It is also appropriate for the United States government to tell the truth about the operation in Abbottabad, who was killed and what exactly happened. The mass of fake pictures on the internet does not help either. People reading the press releases of governments and organisations should swallow gently to avoid the rush of regurgitation. Just look at the broadsheets and what was published about the death of Bin Laden. Wives shielding a coward on first day and killed while fire fighting, then killed while unarmed, no wives killed, son killed etc I would much prefer to have Bin Laden in jail for the rest of his natural life. Justice rather than revenge must be the objective.

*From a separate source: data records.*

-- ==== Sys2Proof/Config.lean ====
section
/-! DEFINITION. What the spec leaves open: free values with no body, so that no statement can rest on one, and constants that
each implementation decides. -/

namespace Sys2Proof.Config

/-- The n-th undefined 64-bit value (R7): log entry 10. -/
opaque freeWord : Nat → Word

/-- The n-th choice among listed values (R7, unspecified): a number that the user of it reduces to its range. -/
opaque choice : Nat → Nat

/-- The first token that the controller considers for the n-th record (R86). -/
opaque freeToken : Nat → BitVec 16

/-- The 128-bit AES-256-GCM tag under a key and nonce of header and payload (R36): the spec names the function, and no
rule depends on its values. -/
opaque gcmTag : BitVec 256 → BitVec 96 → List Word → List Byte → BitVec 128

/-- The Falcon-1024 signature over the SHAKE256 hash of a receipt (R82): 1280 bytes. -/
opaque signature : List Byte → Nat → Byte

/-- A byte of HBM written under one key and read under another (R78, AES-256-XTS): the key it was written under, the key it is read under,
its address, and the 16-byte block as written. -/
opaque otherKey : Nat → Nat → Nat → List Byte → Byte

/-- SHAKE256 of a measured object (R84). -/
opaque shake256 : List Byte → List Byte

/-- The boot ROM and the Sireg controller's firmware, which measurements 1 and 2 cover (R84). -/
opaque bootRom : List Byte
opaque firmware : List Byte

/-- Whether the controller retires the whole 4 KiB page of lines that have taken uncorrectable errors (R82): the page and those lines. -/
opaque retiresPage : Nat → List Nat → Bool

/-- Folier's device chain of certificate slot 0 (R84). -/
opaque deviceChain : List Byte

/-- The bits of a special function that is not correctly rounded (R239): by function number 0 VRCP, 1 VRSQ, 2 VEXP2,
3 VLOG2, 4 VSIN, 5 VCOS, 6 VTANH, by type (true for f64) and operand encoding. -/
opaque special : Nat → Bool → Word → Word

end Sys2Proof.Config
end

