/-- A register of a PF or VF window that has no row of its own (R5, R6): its block and offset. -/
inductive RegAddr where
  | pf (offset : Nat)
  | perSlot (slot : Nat) (offset : Nat)
  | vf (slot : Nat) (offset : Nat)
deriving DecidableEq, Repr

/-- What comes to the network engine from Ethernet (R41, R42, R379): bytes placed into a
vchip's memory at a guest physical address or into the vault of one of its cores, bytes that a posted read fetched, an acknowledgement of
bytes of a posted request, or a request to send one of its packets again; and the moment at which a post's first packet leaves. -/
inductive EtherMsg where
  | place (slot : Nat) (endpoint : Nat) (addr : Word) (data : List Byte)
  | placeVault (slot : Nat) (endpoint : Nat) (core : Nat) (off : Nat) (data : List Byte)
  | readData (post : Nat) (offset : Nat) (data : List Byte)
  | acked (post : Nat) (bytes : Nat)
  | sent (post : Nat)
  | resend (post : Nat) (offset : Nat)
deriving DecidableEq, Repr

/-- It with the transport's nonce and tag (R41). -/
structure EtherFrame where
  msg : EtherMsg
  nonce : BitVec 96
  mac : BitVec 128
deriving DecidableEq, Repr

/-- What a started copy or post met (R149): a stage-1 fault, a stage-2 violation, an uncorrectable error. -/
inductive EngineErr where
  | stage1 | stage2 | uncorrectable | abandoned
deriving DecidableEq, Repr

/-- The network engine's operations of NPOST (R379). -/
inductive NpostOp where
  | write | read | send
deriving DecidableEq, Repr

Robert Fisk: Time for a reality check on Bin Laden execution

Supporters of Pakistan’s religious party Jamatut Dawa offer funeral prayers for Osama bin Laden in Karachi, Pakistan yesterday

By Robert Fisk

Wednesday May 04 2011

So why are the Allies in Afghanistan? Didn’t the Americans and the British go there in 2001 to fight Osama bin Laden? Wasn’t he killed on Monday?

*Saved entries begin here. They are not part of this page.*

-- ==== Sys2Proof/Machine/Mem.lean ====
section
/-! DEFINITION. Sparse tables and byte memories in canonical form: keys strictly rising, no entry equal to what an
unlisted key reads as. Every memory of the machine goes through these operations. -/

namespace Sys2Proof.Machine

/-- What is listed at a key. -/
def KMap.find? {β : Type} : KMap β → Nat → Option β
  | [], _ => none
  | (a, b) :: m, k => if a = k then some b else if k < a then none else KMap.find? m k

/-- List a value at a key, replacing what is there. -/
def KMap.put {β : Type} : KMap β → Nat → β → KMap β
  | [], k, v => [(k, v)]
  | (a, b) :: m, k, v =>
    if k < a then (k, v) :: (a, b) :: m
    else if a = k then (k, v) :: m
    else (a, b) :: KMap.put m k v

/-- Remove a key. -/
def KMap.erase {β : Type} : KMap β → Nat → KMap β
  | [], _ => []
  | (a, b) :: m, k => if a = k then m else if k < a then (a, b) :: m else (a, b) :: KMap.erase m k

/-- Reading with a default for unlisted keys. -/
def KMap.get {β : Type} (m : KMap β) (dflt : β) (k : Nat) : β := (KMap.find? m k).getD dflt

/-- Writing with a default for unlisted keys: the default is not listed. -/
def KMap.set {β : Type} [DecidableEq β] (m : KMap β) (dflt : β) (k : Nat) (v : β) : KMap β :=
  if v = dflt then KMap.erase m k else KMap.put m k v

/-- Keys strictly rising from `lo` on. -/
def KMap.risingFrom {β : Type} : Nat → KMap β → Bool
  | _, [] => true
  | lo, (a, _) :: m => lo ≤ a && KMap.risingFrom (a + 1) m

/-- Keys strictly rising. -/
def KMap.rising {β : Type} (m : KMap β) : Bool := KMap.risingFrom 0 m

/-- No entry is the default. -/
def KMap.noDefault {β : Type} [DecidableEq β] (dflt : β) (m : KMap β) : Bool := m.all fun e => e.2 != dflt

/-- Drop the entries whose keys lie from `lo` up to but not including `lo + n`. -/
def KMap.dropRange {β : Type} (m : KMap β) (lo n : Nat) : KMap β := m.filter fun e => e.1 < lo || lo + n ≤ e.1

/-- Keep only the entries whose keys lie from `lo` up to but not including `lo + n`. -/
def KMap.keepRange {β : Type} (m : KMap β) (lo n : Nat) : KMap β := m.filter fun e => lo ≤ e.1 && e.1 < lo + n

/-- A first key from `lo` on that is not listed, among `fuel` candidates. -/
def KMap.firstFree {β : Type} (m : KMap β) : Nat → Nat → Nat
  | 0, lo => lo
  | fuel + 1, lo => if (KMap.find? m lo).isSome then KMap.firstFree m fuel (lo + 1) else lo

/-! ### Bytes -/

/-- The byte at an address; an unlisted byte is 0 (R79, R80; log entries 4 and 5). -/
def Memory.byte (m : Memory) (a : Nat) : Byte := KMap.get m 0 a

/-- One byte written. -/
def Memory.setByte (m : Memory) (a : Nat) (b : Byte) : Memory := KMap.set m 0 a b

/-- `n` bytes from an address, lowest first. -/
def Memory.bytes (m : Memory) : Nat → Nat → List Byte
  | _, 0 => []
  | a, n + 1 => Memory.byte m a :: Memory.bytes m (a + 1) n

/-- Bytes written from an address on. -/
def Memory.setBytes : Memory → Nat → List Byte → Memory
  | m, _, [] => m
  | m, a, b :: bs => Memory.setBytes (Memory.setByte m a b) (a + 1) bs

/-- The canonical form of a memory. -/
def Memory.wf (m : Memory) : Bool := KMap.rising m && KMap.noDefault 0 m

/-- A little-endian 64-bit word from bytes (R2). -/
def leWord (bs : List Byte) : Word := BitVec.ofNat 64 (leNat bs)

/-- The bytes of a word, lowest first (R2). -/
def wordBytes (w : Word) (n : Nat) : List Byte := leBytes n w.toNat

/-! ### Small list operations -/

/-- Replace the n-th element. -/
def setAt {α : Type} : List α → Nat → α → List α
  | [], _, _ => []
  | _ :: xs, 0, y => y :: xs
  | x :: xs, n + 1, y => x :: setAt xs n y

/-- The first index whose element satisfies `p`. -/
def indexWhere {α : Type} (p : α → Bool) : List α → Nat → Option Nat
  | [], _ => none
  | x :: xs, n => if p x then some n else indexWhere p xs (n + 1)

/-- The numbers below `n`, in order. -/
def upTo (n : Nat) : List Nat := List.range n

/-- Put `x` before the first element that it is to go before or with. -/
def insertBy {α : Type} (le : α → α → Bool) (x : α) : List α → List α
  | [] => [x]
  | y :: ys => if le x y then x :: y :: ys else y :: insertBy le x ys

/-- Sorted by an order, elements of equal rank in the order they stood in. -/
def sortBy {α : Type} (le : α → α → Bool) : List α → List α
  | [] => []
  | x :: xs => insertBy le x (sortBy le xs)

/-- Numbers in ascending order. -/
def sortNat (ns : List Nat) : List Nat := sortBy (fun a b => decide (a ≤ b)) ns

/-- Pieces of at most `k` elements, for `fuel` pieces. -/
def chunks {α : Type} (k : Nat) : Nat → List α → List (List α)
  | 0, _ => []
  | _, [] => []
  | fuel + 1, xs => xs.take k :: chunks k fuel (xs.drop k)

/-- Words from little-endian bytes. -/
def bytesWords (bs : List Byte) : List Word := (chunks 8 bs.length bs).map leWord

def wordsBytes (ws : List Word) : List Byte := ws.flatMap fun w => wordBytes w 8

/-- A field of a word: bits `[lo + n - 1 : lo]` as a number. -/
def fld (w : Word) (lo n : Nat) : Nat := w.toNat / 2 ^ lo % 2 ^ n

/-- A word with a number placed at `lo`. -/
def place (x lo : Nat) : Nat := x * 2 ^ lo

def wordOf (x : Nat) : Word := BitVec.ofNat 64 x

/-- A bit of a number. -/
def bitOf (b : Bool) (n : Nat) : Nat := if b then 2 ^ n else 0

/-- Sign extension of an `n`-bit number. -/
def sext (n : Nat) (x : Nat) : Int := if x / 2 ^ (n - 1) % 2 = 1 then (x : Int) - 2 ^ n else x

end Sys2Proof.Machine
end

There was painful symbolism in the Nato airstrike yesterday — scarcely 24 hours after Bin Laden’s death — that killed yet more Afghan security guards. For the truth is that the Allies long ago lost the plot in the graveyard of empires, turning a hunt for a now largely irrelevant inventor of global jihad into a war against tens of thousands of Taliban insurgents who have little interest in al-Qa’ida, but much enthusiasm to drive Western armies out of their country.

The gentle hopes of Hamid Karzai and Hillary Clinton — that the Taliban will be so cowed by the killing of Bin Laden that they will want to become pleasant democrats and humbly join the Western-supported and utterly corrupt leadership of Afghanistan — shows just how out of touch they are with the blood-soaked reality of the country. Some of the Taliban admired Bin Laden, but they did not love him and he had been no part of their campaign against Nato. Mullah Omar is more dangerous to the West in Afghanistan than Bin Laden. And we haven’t killed Omar.

Iran, for once, spoke for millions of Arabs in its response to Bin Laden’s death. “An excuse for alien countries to deploy troops in this region under the pretext of fighting terrorism has been eliminated,” its foreign ministry spokesman has said. “We hope this development will end war, conflict, unrest and the death of innocent people, and help to establish peace and tranquility in the region.”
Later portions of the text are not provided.